-- ==== Sys2Proof/Machine/Startup.lean ====
section
/-! DEFINITION. Resets, supplies and clocks (R429, R430, R447, R450, R453), the power-up timeline (R394, R399, R431), the state
sources and what a start keeps (R433 to R439), ramps and the spill sweep (R441, R444), the loss of Vertex (R366), and the restart of
islands (R386, R388). -/

namespace Sys2Proof.Machine

/-! ## What a reset drops (R430, R437) -/

/-- A block at bring-up: its cells are empty, and retired cells are taken out as their slots were about to be (R28, R355). -/
def BlockS.bringUp (b : BlockS) : BlockS :=
  let gone := (List.range 4).filter (fun i => match b.slots.getD i none with
    | some p => (b.cell p).retiring
    | none => false)
  let slots := (b.slots.zipIdx).map (fun x =>
    if gone.contains x.2 then (if !b.spareUsed ∧ gone.head? = some x.2 then some 4 else none)
    else if x.1 = some 4 ∧ !b.spareUsed then some x.2 else x.1)
  { slots := slots, spareUsed := b.spareUsed || !gone.isEmpty }

/-- Blocks whose vector unit is retired, or that have no cell left, are withdrawn again (R355, R356). -/
def State.retiredBlocks (s : State) : List Nat :=
  (List.range 32).filter (fun b => (s.unit (unitKey (.vector (Fin.ofNat 32 b)))).state = .retired || s.noCell b)

/-- A region's sequencer at bring-up: the retire list's steering stays (R149, R355). -/
def NbRegion.bringUp (r : NbRegion) : NbRegion := { nextWin := r.nextWin, spareMap := r.spareMap, retiredUnits := r.retiredUnits }

/-- Reliability state at bring-up: what R434 and R437 keep stays; withdrawals, region fences, lost quarters and counters end. -/
def Ras.bringUp (r : Ras) : Ras :=
  { units := r.units
    locusSpares := r.locusSpares
    phasesOn := r.phasesOn
    phasesBad := r.phasesBad
    rowCorrected := r.rowCorrected
    rowsFaulty := r.rowsFaulty
    fenced := r.fenced
    expelled := r.expelled
    reason := r.reason
    serials := r.serials
    reqFences := r.reqFences
    avail := r.avail.map (fun a => { a with swaps := 0, longestUs := 0 }) }

/-- Power state at bring-up: totals and fused coefficients stay. -/
def Pwr.bringUp (now : Nat) (p : Pwr) : Pwr :=
  { thrNs := p.thrNs, energy := p.energy, energyMeas := p.energyMeas, coreCoef := p.coreCoef, stackCoef := p.stackCoef, telAt := now }

/-- Security state at bring-up: fuses, boot flash and `recovery_req` stay (R391, R398 to R400, R437). -/
def Sec.bringUp (c : Sec) : Sec :=
  { deviceSecret := c.deviceSecret
    fwRootHash := c.fwRootHash
    fwRootRevoked := c.fwRootRevoked
    ownerHash := c.ownerHash
    svn := c.svn
    debugLock := c.debugLock
    identityKey := c.identityKey
    image := c.image
    manifest := c.manifest
    slotKeys := c.slotKeys
    recoveryReq := c.recoveryReq
    romVersion := c.romVersion }

/-- A slice at bring-up: absent, with its page-format record and the serial and digest of its last section (R45, R343). -/
def SliceS.bringUp (x : SliceS) : SliceS := { cfg := { format := x.cfg.format }, serial := x.serial, digest := x.digest }

/-- Slices and scheduling at bring-up: no bit-stream is kept (R343). -/
def Sch.bringUp (c : Sch) : Sch :=
  { slices := c.slices.map SliceS.bringUp, bsSerial := c.bsSerial, bsDigest := c.bsDigest, lastOwner := c.lastOwner }

/-- A drive at bring-up: its commands and counters are gone; what it stores stays. -/
def Drive.bringUp (d : Drive) : Drive :=
  { port := d.port, granules := d.granules, capacity := d.capacity, headerNode := d.headerNode, headerNumber := d.headerNumber,
    headerVersion := d.headerVersion, headerKeys := d.headerKeys, extents := d.extents, nextCmd := d.nextCmd, cells := d.cells,
    keys := d.keys, tweaks := d.tweaks, metaKey := d.metaKey, mark := d.mark, formatted := d.formatted }

/-- Stack memory at bring-up: accesses not issued are lost (R430). -/
def Mem.bringUp (m : Mem) : Mem :=
  { cells := m.cells, spans := m.spans, retire := m.retire, epochs := m.epochs, drives := m.drives.map (fun d => (d.1, d.2.bringUp)) }

/-- The home directory at bring-up: leases, pins, accumulators, replica records, streams, transfers in progress and the previous map
are gone (R437); the write key of every lease that was open is bumped (R211). -/
def Home.bringUp (now : Nat) (h : Home) : Home :=
  { nameKey := h.nameKey
    seqs := h.seqs.map (fun r => { r with openLeases := 0 })
    entries := h.entries.map (fun e => { e with stale := true })
    slotGens := h.slotGens
    leaseGens := h.leases.foldl (fun t l => t.update l.1 {} (GenState.finish now)) h.leaseGens
    cur := h.cur
    awaiting := h.awaiting
    awaitMarkers := h.awaitMarkers }

/-- The prefix directory at bring-up: nodes and the overflow table stay. -/
def Locus.bringUp (l : Locus) : Locus := { ovf := l.ovf, nodes := l.nodes }

/-- The transport at bring-up: keys stay. -/
def Xpt.bringUp (x : Xpt) : Xpt :=
  { regionKeys := x.regionKeys, serviceKeys := x.serviceKeys, regionGens := x.regionGens, serviceGens := x.serviceGens }

/-- Ports at bring-up: retired lanes and their spares stay. -/
def Eth.bringUp (e : Eth) : Eth := { lanesRetired := e.lanesRetired, s0 := e.s0, s1 := e.s1 }

/-- Frames hold the spans of kind 5 no longer (R438): the accumulators are gone. -/
def State.freeAccSpans (s : State) : State := s.onMem (fun m => { m with spans := m.spans.filter (fun x => x.2.kind ≠ 5) })

/-- Every island but 98 and the memory islands stops (R430). -/
def resetIslands : List Nat := List.range 40 ++ (List.range 42).map (· + 56) ++ [99]

/-- A reset of the islands: the stacks enter self-refresh, a flush is abandoned, and what no start keeps is gone. (DEDUCED, log entry 52.) -/
def State.dropVolatile (s : State) : State :=
  { s with
    aon := { s.aon with stacksHeld := s.aon.stacksHeld || s.aon.stacksUp, stacksUp := false, bootStage := 0, stopped := resetIslands,
                        failed := [], selfCleared := decide (s.aon.selfCause ≠ 0) }
    ras := s.ras.bringUp
    pwr := s.pwr.bringUp s.now
    sec := s.sec.bringUp
    host := { nextOp := s.host.nextOp }
    log := { entries := s.log.entries, nextSeq := s.log.nextSeq }
    sch := s.sch.bringUp
    eng := { blocks := s.eng.blocks.map BlockS.bringUp, nextCtx := s.eng.nextCtx }
    nbu := s.nbu.map NbRegion.bringUp
    mem := s.mem.bringUp
    home := s.home.bringUp s.now
    locus := s.locus.bringUp
    xpt := s.xpt.bringUp
    eth := s.eth.bringUp
    reqs := [] }

/-! ## Pins, supplies and clocks -/

/-- The power-up timeline starts (R431, R450). -/
def State.startUp (s : State) : State :=
  let s := s.onAon (fun a => { a with
    phase := if a.clk100Lost then .clockLost else .running
    bootStage := 0, releasedAt := a.now
    stopped := if a.coolantPin then coolantIslands else [] })
  let s := if s.aon.coolantPin then s.openEpisode 9 0xff else s
  if s.aon.vrPin then s.openEpisode 10 0xff else s

/-- RESET_ASSERT. -/
def execResetAssert (s : State) : Host.Outcome State Fault Refusal :=
  let s := s.onAon (fun a => { a with resetLow := true })
  .next (match s.aon.phase with
    | .running => s.dropVolatile.onAon (fun a => { a with phase := .inReset })
    | .clockLost => s.onAon (fun a => { a with phase := .inReset })
    | .coldWait => s.onAon (fun a => { a with phase := .inReset, coldSince := some a.now })
    | _ => s)

/-- RESET_N, after supplies that came back with it high, has been low for at least 10 µs (R450). -/
def Aon.lowLongEnough (a : Aon) : Bool :=
  match a.coldSince with
  | some t => t + 10000 ≤ a.now
  | none => true

/-- RESET_RELEASE: a pulse that was too short after supplies came back with RESET_N high starts nothing (R450). (DEDUCED, log entry 35.) -/
def execResetRelease (s : State) : Host.Outcome State Fault Refusal :=
  let t := s.onAon (fun a => { a with resetLow := false, coldSince := none })
  .next (if s.aon.phase = .inReset ∧ s.aon.resetLow ∧ !s.aon.thermTrip then
      (if s.aon.lowLongEnough then t.startUp else t.onAon (fun a => { a with phase := .coldWait }))
    else t)

/-- What is in stack memory and on die is lost with its supply; what the boot flash, the fuses and the drives hold stays. -/
def State.losePower (s : State) : State :=
  let s := s.dropVolatile
  (s.onAon (fun a => { a with stacksHeld := false })).onMem (fun m => { m with cells := [] })

/-- SUPPLY_LOSS: a rail has left its range; with VDD_AON among them the thermal-trip latch and the time-stamp counter are lost. -/
def execSupplyLoss (vddAon : Bool) (s : State) : Host.Outcome State Fault Refusal :=
  .next (s.losePower.onAon (fun a => { a with
    phase := if a.resetLow then .inReset else .coldWait
    thermTrip := a.thermTrip && !vddAon
    now := if vddAon then 0 else a.now }))

/-- REFCLK100_LOSS: treated like an assertion of RESET_N. -/
def execRefclk100Loss (s : State) : Host.Outcome State Fault Refusal :=
  let t := s.onAon (fun a => { a with clk100Lost := true })
  .next (if s.running then t.dropVolatile.onAon (fun a => { a with phase := .clockLost }) else t)

/-- REFCLK156_LOSS: every port goes down. -/
def execRefclk156Loss (s : State) : Host.Outcome State Fault Refusal :=
  let t := s.onAon (fun a => { a with clk156Lost := true })
  .next (if s.running then (List.range 8).foldl (fun s p => s.portDown p) t else t)

/-- REFCLK_RETURN: the clock has been back for 1 ms. -/
def execRefclkReturn (clk156 : Bool) (s : State) : Host.Outcome State Fault Refusal :=
  .next (if clk156 then
      let t := s.onAon (fun a => { a with clk156Lost := false })
      if s.running && s.aon.clk156Lost then (List.range 8).foldl (fun s p => s.retrainPort p) t else t
    else
      let t := s.onAon (fun a => { a with clk100Lost := false })
      if s.aon.phase = .clockLost then t.startUp else t)

/-- The node resets itself (R399). -/
def State.selfReset (s : State) : State := s.dropVolatile.startUp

┄┄┄┄┄┄┄┄┄┄┄┄┄┄┄┄┄┄┄┄

**What is expected:**
Beginning at the top of the data, please return every line until and including the line containing "(R28, R355). -/", copied exactly, and nothing past it.

**Answer section:**
-- ==== Sys2Proof/Machine/Startup.lean ====
section
/-! DEFINITION. Resets, supplies and clocks (R429, R430, R447, R450, R453), the power-up timeline (R394, R399, R431), the state
sources and what a start keeps (R433 to R439), ramps and the spill sweep (R441, R444), the loss of Vertex (R366), and the restart of
islands (R386, R388). -/

namespace Sys2Proof.Machine

/-! ## What a reset drops (R430, R437) -/

/-- A block at bring-up: its cells are empty, and retired cells are taken out as their slots were about to be (R28, R355). -/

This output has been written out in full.